→ **Exercise requirements**
For the records below, give the count of lines holding the word "mode" and nothing more.

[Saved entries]
-- ==== Sys2Proof/Machine/Bump.lean ====
section
/-! DEFINITION. The bumps (44_bump.md R160 to R163): read, change and write one cell, and copy the result into
hands. They neither read nor check hands. -/

namespace Sys2Proof.Machine

/-- A bump by delta in either mode: +1 for BUMP_UP (R160, R161), -1 for BUMP_DOWN (R162, R163). -/
def bumpChecks (delta : Int) (mode : AddrMode) (p : Value) (s : State) : Checked Commit := do
  let i ← s.validate mode p
  let c ← s.memRead i
  let b ← numberOr .badTypeForBumpInMemory c
  let n ← rangeCheck (b + delta)
  let cell ← s.memWrite i n
  .ok { hands := n, cell := some cell, nextPc := s.pc + 1 }

/-- BUMP_UP (R160). -/
def execBumpUp (p : Value) (s : State) : Outcome := .next (s.conclude (bumpChecks 1 .direct p s))

/-- BUMP_UP_INDIRECT (R161). -/
def execBumpUpIndirect (p : Value) (s : State) : Outcome := .next (s.conclude (bumpChecks 1 .indirect p s))

/-- BUMP_DOWN (R162). -/
def execBumpDown (p : Value) (s : State) : Outcome := .next (s.conclude (bumpChecks (-1) .direct p s))

/-- BUMP_DOWN_INDIRECT (R163). -/
def execBumpDownIndirect (p : Value) (s : State) : Outcome := .next (s.conclude (bumpChecks (-1) .indirect p s))

end Sys2Proof.Machine
end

→ **Final answer**
3